→ Exercise data

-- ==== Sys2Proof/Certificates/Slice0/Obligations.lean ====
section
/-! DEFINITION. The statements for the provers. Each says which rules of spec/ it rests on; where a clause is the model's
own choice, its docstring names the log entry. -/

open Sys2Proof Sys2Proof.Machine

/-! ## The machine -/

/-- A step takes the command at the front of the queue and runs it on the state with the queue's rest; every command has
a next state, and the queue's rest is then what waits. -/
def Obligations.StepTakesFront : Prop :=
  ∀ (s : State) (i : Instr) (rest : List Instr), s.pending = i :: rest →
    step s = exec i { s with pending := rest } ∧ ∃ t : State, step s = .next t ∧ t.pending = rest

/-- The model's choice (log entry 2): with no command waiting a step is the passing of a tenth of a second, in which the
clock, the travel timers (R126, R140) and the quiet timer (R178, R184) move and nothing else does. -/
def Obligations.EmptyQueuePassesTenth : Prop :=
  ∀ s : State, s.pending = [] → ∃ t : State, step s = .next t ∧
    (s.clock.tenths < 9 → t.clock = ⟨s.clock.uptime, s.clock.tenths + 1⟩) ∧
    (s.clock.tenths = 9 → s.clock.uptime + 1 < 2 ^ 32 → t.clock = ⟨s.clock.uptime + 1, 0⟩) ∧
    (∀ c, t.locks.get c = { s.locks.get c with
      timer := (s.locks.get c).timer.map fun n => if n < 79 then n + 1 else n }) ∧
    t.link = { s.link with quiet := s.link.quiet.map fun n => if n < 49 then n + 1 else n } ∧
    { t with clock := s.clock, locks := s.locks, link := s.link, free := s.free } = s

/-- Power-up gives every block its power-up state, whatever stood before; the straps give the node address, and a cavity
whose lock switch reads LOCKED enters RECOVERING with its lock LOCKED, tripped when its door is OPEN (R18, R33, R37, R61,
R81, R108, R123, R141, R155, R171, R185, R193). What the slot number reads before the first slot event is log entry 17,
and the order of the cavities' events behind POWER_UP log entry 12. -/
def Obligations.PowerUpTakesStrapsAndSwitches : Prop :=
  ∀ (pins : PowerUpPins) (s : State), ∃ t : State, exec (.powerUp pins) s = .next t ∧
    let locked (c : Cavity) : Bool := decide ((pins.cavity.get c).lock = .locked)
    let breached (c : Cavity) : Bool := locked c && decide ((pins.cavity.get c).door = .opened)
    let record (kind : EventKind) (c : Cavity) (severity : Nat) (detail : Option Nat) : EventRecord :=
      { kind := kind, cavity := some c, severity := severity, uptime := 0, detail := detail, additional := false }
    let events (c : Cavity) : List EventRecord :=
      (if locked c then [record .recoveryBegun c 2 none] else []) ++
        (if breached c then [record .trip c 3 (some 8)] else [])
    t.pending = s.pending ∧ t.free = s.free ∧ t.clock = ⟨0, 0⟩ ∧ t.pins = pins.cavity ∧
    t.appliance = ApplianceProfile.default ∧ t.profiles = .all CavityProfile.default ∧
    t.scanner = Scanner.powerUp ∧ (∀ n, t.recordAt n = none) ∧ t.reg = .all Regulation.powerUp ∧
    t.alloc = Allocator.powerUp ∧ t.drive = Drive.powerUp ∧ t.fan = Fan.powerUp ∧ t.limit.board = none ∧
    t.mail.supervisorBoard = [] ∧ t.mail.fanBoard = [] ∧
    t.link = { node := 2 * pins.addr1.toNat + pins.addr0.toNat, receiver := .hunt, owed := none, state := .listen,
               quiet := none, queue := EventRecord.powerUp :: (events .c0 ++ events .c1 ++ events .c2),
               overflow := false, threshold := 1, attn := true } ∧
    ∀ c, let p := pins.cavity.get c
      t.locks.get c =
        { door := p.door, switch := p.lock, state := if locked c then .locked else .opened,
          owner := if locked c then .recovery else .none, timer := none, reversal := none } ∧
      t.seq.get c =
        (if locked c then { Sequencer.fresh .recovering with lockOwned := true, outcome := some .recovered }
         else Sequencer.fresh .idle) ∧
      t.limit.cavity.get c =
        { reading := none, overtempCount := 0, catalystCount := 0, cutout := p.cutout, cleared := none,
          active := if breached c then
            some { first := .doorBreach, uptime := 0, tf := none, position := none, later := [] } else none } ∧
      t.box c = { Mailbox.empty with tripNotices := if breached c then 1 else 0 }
---
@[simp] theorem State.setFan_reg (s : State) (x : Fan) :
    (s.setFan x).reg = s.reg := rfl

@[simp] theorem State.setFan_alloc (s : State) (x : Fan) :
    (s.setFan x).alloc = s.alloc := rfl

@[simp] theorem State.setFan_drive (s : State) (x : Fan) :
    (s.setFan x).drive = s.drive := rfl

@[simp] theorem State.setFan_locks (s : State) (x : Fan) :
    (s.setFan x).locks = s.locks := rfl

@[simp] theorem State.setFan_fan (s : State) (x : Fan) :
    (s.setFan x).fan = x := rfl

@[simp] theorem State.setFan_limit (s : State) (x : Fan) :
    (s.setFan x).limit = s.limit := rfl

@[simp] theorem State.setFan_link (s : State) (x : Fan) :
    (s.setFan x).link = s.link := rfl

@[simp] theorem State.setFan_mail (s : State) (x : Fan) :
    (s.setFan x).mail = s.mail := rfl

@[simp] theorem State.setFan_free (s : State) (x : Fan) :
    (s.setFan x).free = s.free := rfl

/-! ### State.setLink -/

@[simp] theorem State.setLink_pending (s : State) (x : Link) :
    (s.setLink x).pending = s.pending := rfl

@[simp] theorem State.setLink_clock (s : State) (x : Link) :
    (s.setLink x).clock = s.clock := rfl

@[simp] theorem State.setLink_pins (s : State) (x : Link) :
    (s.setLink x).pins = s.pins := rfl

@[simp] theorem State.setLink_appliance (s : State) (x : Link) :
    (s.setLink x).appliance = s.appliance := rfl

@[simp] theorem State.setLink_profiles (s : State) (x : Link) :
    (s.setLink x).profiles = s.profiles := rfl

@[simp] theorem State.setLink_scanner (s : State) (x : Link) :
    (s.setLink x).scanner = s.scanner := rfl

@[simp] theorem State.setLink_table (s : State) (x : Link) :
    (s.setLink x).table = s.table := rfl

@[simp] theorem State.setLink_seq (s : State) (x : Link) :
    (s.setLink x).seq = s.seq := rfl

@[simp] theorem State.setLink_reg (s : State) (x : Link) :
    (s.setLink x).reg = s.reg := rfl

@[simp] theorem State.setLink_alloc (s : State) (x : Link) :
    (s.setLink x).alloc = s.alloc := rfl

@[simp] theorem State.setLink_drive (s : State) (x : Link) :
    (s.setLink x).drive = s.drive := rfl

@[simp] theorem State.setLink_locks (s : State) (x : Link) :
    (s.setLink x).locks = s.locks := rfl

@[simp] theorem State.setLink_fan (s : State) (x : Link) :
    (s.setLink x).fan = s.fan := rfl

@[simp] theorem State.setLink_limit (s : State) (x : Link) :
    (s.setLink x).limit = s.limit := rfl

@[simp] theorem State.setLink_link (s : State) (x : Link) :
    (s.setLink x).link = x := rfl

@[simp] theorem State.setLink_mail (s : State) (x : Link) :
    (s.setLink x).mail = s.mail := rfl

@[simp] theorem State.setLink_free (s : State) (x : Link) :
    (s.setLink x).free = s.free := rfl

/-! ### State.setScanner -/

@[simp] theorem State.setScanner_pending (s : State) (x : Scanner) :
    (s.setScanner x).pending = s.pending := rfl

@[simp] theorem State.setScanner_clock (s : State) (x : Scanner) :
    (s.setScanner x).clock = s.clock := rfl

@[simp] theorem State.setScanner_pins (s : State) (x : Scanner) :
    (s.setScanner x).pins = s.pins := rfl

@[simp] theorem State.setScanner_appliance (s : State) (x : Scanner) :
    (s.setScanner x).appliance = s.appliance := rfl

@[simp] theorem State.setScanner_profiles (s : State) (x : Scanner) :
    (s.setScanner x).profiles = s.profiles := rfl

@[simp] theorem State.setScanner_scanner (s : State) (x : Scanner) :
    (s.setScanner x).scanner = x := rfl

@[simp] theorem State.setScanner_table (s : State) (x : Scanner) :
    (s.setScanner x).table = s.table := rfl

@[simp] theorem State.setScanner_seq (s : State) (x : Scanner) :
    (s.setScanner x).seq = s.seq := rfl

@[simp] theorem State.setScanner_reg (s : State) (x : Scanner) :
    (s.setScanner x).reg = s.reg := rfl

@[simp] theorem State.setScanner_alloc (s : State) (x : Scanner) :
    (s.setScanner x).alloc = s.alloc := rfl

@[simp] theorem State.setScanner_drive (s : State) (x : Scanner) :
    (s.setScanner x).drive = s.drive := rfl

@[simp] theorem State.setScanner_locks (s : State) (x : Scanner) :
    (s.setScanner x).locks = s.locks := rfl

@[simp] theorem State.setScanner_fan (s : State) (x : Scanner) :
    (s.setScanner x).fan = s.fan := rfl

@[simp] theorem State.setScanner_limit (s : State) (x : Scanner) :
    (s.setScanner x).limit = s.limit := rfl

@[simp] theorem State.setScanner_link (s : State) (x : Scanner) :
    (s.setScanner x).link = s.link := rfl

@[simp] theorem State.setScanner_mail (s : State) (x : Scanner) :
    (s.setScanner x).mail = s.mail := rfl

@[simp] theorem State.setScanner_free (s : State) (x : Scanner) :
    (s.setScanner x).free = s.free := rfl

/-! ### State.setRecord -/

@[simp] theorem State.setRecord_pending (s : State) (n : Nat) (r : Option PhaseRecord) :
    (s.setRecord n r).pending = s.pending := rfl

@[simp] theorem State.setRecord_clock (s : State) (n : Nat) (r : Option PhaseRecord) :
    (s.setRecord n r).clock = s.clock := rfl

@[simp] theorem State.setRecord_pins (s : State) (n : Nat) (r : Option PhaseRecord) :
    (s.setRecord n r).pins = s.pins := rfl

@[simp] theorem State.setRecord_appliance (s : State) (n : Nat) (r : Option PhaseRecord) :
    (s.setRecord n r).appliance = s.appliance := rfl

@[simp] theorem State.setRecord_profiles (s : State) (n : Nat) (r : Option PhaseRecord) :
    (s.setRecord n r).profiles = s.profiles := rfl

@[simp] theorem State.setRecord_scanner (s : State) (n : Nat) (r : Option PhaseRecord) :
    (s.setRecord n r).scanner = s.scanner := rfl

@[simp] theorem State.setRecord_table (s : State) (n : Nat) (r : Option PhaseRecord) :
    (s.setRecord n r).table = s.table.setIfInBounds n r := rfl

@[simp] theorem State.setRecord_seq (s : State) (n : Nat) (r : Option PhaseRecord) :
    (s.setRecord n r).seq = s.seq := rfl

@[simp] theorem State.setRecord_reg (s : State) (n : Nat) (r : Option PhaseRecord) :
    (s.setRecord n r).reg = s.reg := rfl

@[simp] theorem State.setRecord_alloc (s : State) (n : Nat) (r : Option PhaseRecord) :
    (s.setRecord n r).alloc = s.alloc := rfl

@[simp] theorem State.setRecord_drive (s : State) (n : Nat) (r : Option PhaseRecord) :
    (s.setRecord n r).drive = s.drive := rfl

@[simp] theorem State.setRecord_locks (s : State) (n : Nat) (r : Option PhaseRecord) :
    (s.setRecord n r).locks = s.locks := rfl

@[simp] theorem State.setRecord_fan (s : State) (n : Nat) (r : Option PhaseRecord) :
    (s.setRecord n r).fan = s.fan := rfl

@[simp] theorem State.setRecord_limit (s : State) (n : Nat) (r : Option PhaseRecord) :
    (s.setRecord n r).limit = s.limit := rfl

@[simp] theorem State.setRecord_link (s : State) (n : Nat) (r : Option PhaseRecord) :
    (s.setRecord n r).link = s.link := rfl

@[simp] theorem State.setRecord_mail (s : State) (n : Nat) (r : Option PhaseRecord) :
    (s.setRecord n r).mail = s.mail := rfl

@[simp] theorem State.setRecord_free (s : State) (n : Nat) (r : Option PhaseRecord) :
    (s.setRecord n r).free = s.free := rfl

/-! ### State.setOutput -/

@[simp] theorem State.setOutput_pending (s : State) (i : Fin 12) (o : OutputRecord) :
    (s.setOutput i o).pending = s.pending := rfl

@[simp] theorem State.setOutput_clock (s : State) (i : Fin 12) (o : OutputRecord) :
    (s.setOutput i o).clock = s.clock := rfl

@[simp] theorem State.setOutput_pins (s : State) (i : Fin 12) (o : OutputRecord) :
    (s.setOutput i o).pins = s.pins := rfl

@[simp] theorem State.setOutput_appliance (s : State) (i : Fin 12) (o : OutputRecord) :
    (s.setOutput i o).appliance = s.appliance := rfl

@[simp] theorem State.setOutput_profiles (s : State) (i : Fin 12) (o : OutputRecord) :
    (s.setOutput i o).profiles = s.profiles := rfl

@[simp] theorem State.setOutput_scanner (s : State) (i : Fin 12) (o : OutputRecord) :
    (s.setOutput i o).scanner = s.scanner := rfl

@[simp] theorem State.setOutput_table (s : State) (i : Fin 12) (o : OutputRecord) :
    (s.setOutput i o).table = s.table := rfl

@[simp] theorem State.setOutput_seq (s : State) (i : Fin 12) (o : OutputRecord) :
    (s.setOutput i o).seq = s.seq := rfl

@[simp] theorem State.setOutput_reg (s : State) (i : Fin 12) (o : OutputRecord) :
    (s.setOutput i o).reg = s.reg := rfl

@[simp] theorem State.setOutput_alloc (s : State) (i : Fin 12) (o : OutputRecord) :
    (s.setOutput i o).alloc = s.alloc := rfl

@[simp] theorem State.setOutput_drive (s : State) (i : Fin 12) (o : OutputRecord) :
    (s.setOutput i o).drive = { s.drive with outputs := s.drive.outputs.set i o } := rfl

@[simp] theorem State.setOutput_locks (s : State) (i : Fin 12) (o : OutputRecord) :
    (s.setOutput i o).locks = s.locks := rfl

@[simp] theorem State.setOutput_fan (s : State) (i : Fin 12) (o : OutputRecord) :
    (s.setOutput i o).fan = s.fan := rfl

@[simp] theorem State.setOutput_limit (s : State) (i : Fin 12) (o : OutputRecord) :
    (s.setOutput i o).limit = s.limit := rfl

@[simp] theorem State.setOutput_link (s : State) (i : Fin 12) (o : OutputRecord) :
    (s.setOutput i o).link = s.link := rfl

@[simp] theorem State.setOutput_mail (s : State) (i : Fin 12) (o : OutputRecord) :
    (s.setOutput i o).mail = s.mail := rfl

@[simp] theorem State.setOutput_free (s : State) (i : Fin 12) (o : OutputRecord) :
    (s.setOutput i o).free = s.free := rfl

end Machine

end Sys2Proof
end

→ Action item
Where the line holding "### State.setScanner -/" appears in the listing above, start reproducing exactly, and end with the line holding "(s.setScanner x).seq = s.seq := rfl".

→ Answer section
/-! ### State.setScanner -/

@[simp] theorem State.setScanner_pending (s : State) (x : Scanner) :
    (s.setScanner x).pending = s.pending := rfl

@[simp] theorem State.setScanner_clock (s : State) (x : Scanner) :
    (s.setScanner x).clock = s.clock := rfl

@[simp] theorem State.setScanner_pins (s : State) (x : Scanner) :
    (s.setScanner x).pins = s.pins := rfl

@[simp] theorem State.setScanner_appliance (s : State) (x : Scanner) :
    (s.setScanner x).appliance = s.appliance := rfl

@[simp] theorem State.setScanner_profiles (s : State) (x : Scanner) :
    (s.setScanner x).profiles = s.profiles := rfl

@[simp] theorem State.setScanner_scanner (s : State) (x : Scanner) :
    (s.setScanner x).scanner = x := rfl

@[simp] theorem State.setScanner_table (s : State) (x : Scanner) :
    (s.setScanner x).table = s.table := rfl

@[simp] theorem State.setScanner_seq (s : State) (x : Scanner) :
    (s.setScanner x).seq = s.seq := rfl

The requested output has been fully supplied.